Current Project Usage

# Sharded chromium tests
- run: pnpm exec playwright test --project=chromium --shard=${{ matrix.shardIndex }}/${{ matrix.shardTotal }} --reporter=blob
  env:
    PLAYWRIGHT_BLOB_OUTPUT_DIR: ../blob-report

# Merge reports job
- run: |
    pnpm exec playwright merge-reports --reporter=html ./all-blob-reports
    PLAYWRIGHT_JSON_OUTPUT_NAME=playwright-report/report.json \
    pnpm exec playwright merge-reports --reporter=json ./all-blob-reports

Advantages

  • Designed for distributed testing
  • Can merge into any reporter format (HTML, JSON, etc.)
  • Preserves all test information across shards

Blob Reporter and --last-failed

  • Blob reports do not contain a merged .last-run.json
  • Each shard creates its own .last-run.json that isn't included in blob
  • GitHub issue #30924 requests this feature (currently unsupported)

3. Multiple Reporters

You can use multiple reporters simultaneously:

export default defineConfig({
  reporter: [
    ['list'],           // Terminal output
    ['html'],           // Browse results
    ['json', { outputFile: 'results.json' }],  // Programmatic parsing
    ['junit', { outputFile: 'results.xml' }]   // CI integration
  ]
})

Or via CLI:

npx playwright test --reporter=list --reporter=html --reporter=json

GitHub Actions Integration Patterns

Pattern 1: Comment-Triggered Workflow (JupyterLab Approach)
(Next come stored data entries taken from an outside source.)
-- ==== Sys2Proof/Machine/Startup.lean ====
section
/-! DEFINITION. Resets (R474, R475), the registrar's start-up (R389 to R392), and the power, clock and reset pins of
spec/19. -/

namespace Sys2Proof.Machine

/-! ### What resets clear (Table 19-10) -/

/-- What boot flash holds of the registrar (Table 16-2). -/
def Registrar.flash (r : Registrar) : Registrar :=
  { slot := r.slot, nextSlot := r.nextSlot, bootGen := r.bootGen, bootOver := r.bootOver, fwLen := r.fwLen, fwVer := r.fwVer,
    ucodeVer := r.ucodeVer, clkMode := r.clkMode, portMap := r.portMap }

/-- What boot flash holds of the ledger. -/
def Ledger.flash (l : Ledger) : Ledger := { boot := l.boot, commits := l.commits, erased := l.erased }

/-- Input pins and clocks keep their levels; the strap phase begins. -/
def Pins.strapPhase (p : Pins) : Pins :=
  { aonPower := p.aonPower, aonClk := p.aonClk, clkAt := p.clkAt, pwrOk := p.pwrOk, rstN := p.rstN, rstAt := p.rstAt,
    perstN := p.perstN, pwrfailN := p.pwrfailN }

/-- A COLD event: every field of the domains it covers, and every state of Table 19-10's COLD column.  The converters
keep their targets (R458), SELV_ENERGY counts on (R436), the sent log and the model's own counters stay. -/
def Dev.coldReset (d : Dev) : Dev :=
  let e : Dev :=
    { asm := d.asm, tick := d.tick, regs := (d.resetDomain .cold).regs, tx := d.tx, bifurRec := d.bifurRec, prov := d.prov,
      opSeq := d.opSeq, free := d.free, reg := d.reg.flash, ledger := d.ledger.flash, pins := d.pins.strapPhase,
      selv := { nj := d.selv.nj, want := d.selv.want, rail := d.selv.rail }, weave := { nextTag := d.weave.nextTag } }
  e.setFld Fld.WING_STATE_STATE 0 wgActive

/-- Loss of always-on power: the AON domain as well. -/
def Dev.aonLost (d : Dev) : Dev :=
  let e := d.coldReset
  let e : Dev := { e with regs := [], tick := 0, selv := {}, pins := { e.pins with aonPower := false, pwrOk := false, clkAt := 0, rstAt := 0 } }
  e.setFld Fld.WING_STATE_STATE 0 wgActive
Example: jupyterlab/jupyterlab-git

name: Update Playwright Snapshots

on:
  issue_comment:
    types: [created, edited]

permissions:
  contents: write
  pull-requests: write

jobs:
  update-snapshots:
    # Only run for authorized users on PRs with specific comment
    if: >
      (github.event.issue.author_association == 'OWNER' ||
       github.event.issue.author_association == 'COLLABORATOR' ||
       github.event.issue.author_association == 'MEMBER'
      ) && github.event.issue.pull_request &&
      contains(github.event.comment.body, 'please update snapshots')
    runs-on: ubuntu-latest

    steps:
    - name: React to the triggering comment
      run: gh api repos/${{ github.repository }}/issues/comments/${{ github.event.comment.id }}/reactions --raw-field 'content=+1'
      env:
        GITHUB_TOKEN: ${{ secrets.GITHUB_TOKEN }}

    - name: Checkout
      uses: actions/checkout@v4
      with:
        token: ${{ secrets.GITHUB_TOKEN }}

    - name: Checkout PR branch
      run: gh pr checkout ${{ github.event.issue.number }}
      env:
        GH_TOKEN: ${{ secrets.GITHUB_TOKEN }}

    - name: Setup and run tests
      run: |
        npm ci
        npx playwright install --with-deps
        npx playwright test --update-snapshots

    - name: Commit and push
      run: |
        git config user.name 'github-actions'
        git config user.email 'github-actions@github.com'
        git add .
        git diff --cached --quiet || git commit -m "Update snapshots"
        git push

Advantages

  • Simple comment-based trigger
  • Visual feedback (reaction on comment)
  • Authorization checks built-in
  • Auto-commits to PR branch

Limitations

  • Runs all tests with --update-snapshots (not selective)
  • No integration with failed test information from CI

Pattern 2: Label-Based Trigger + Manifest (Current Approach)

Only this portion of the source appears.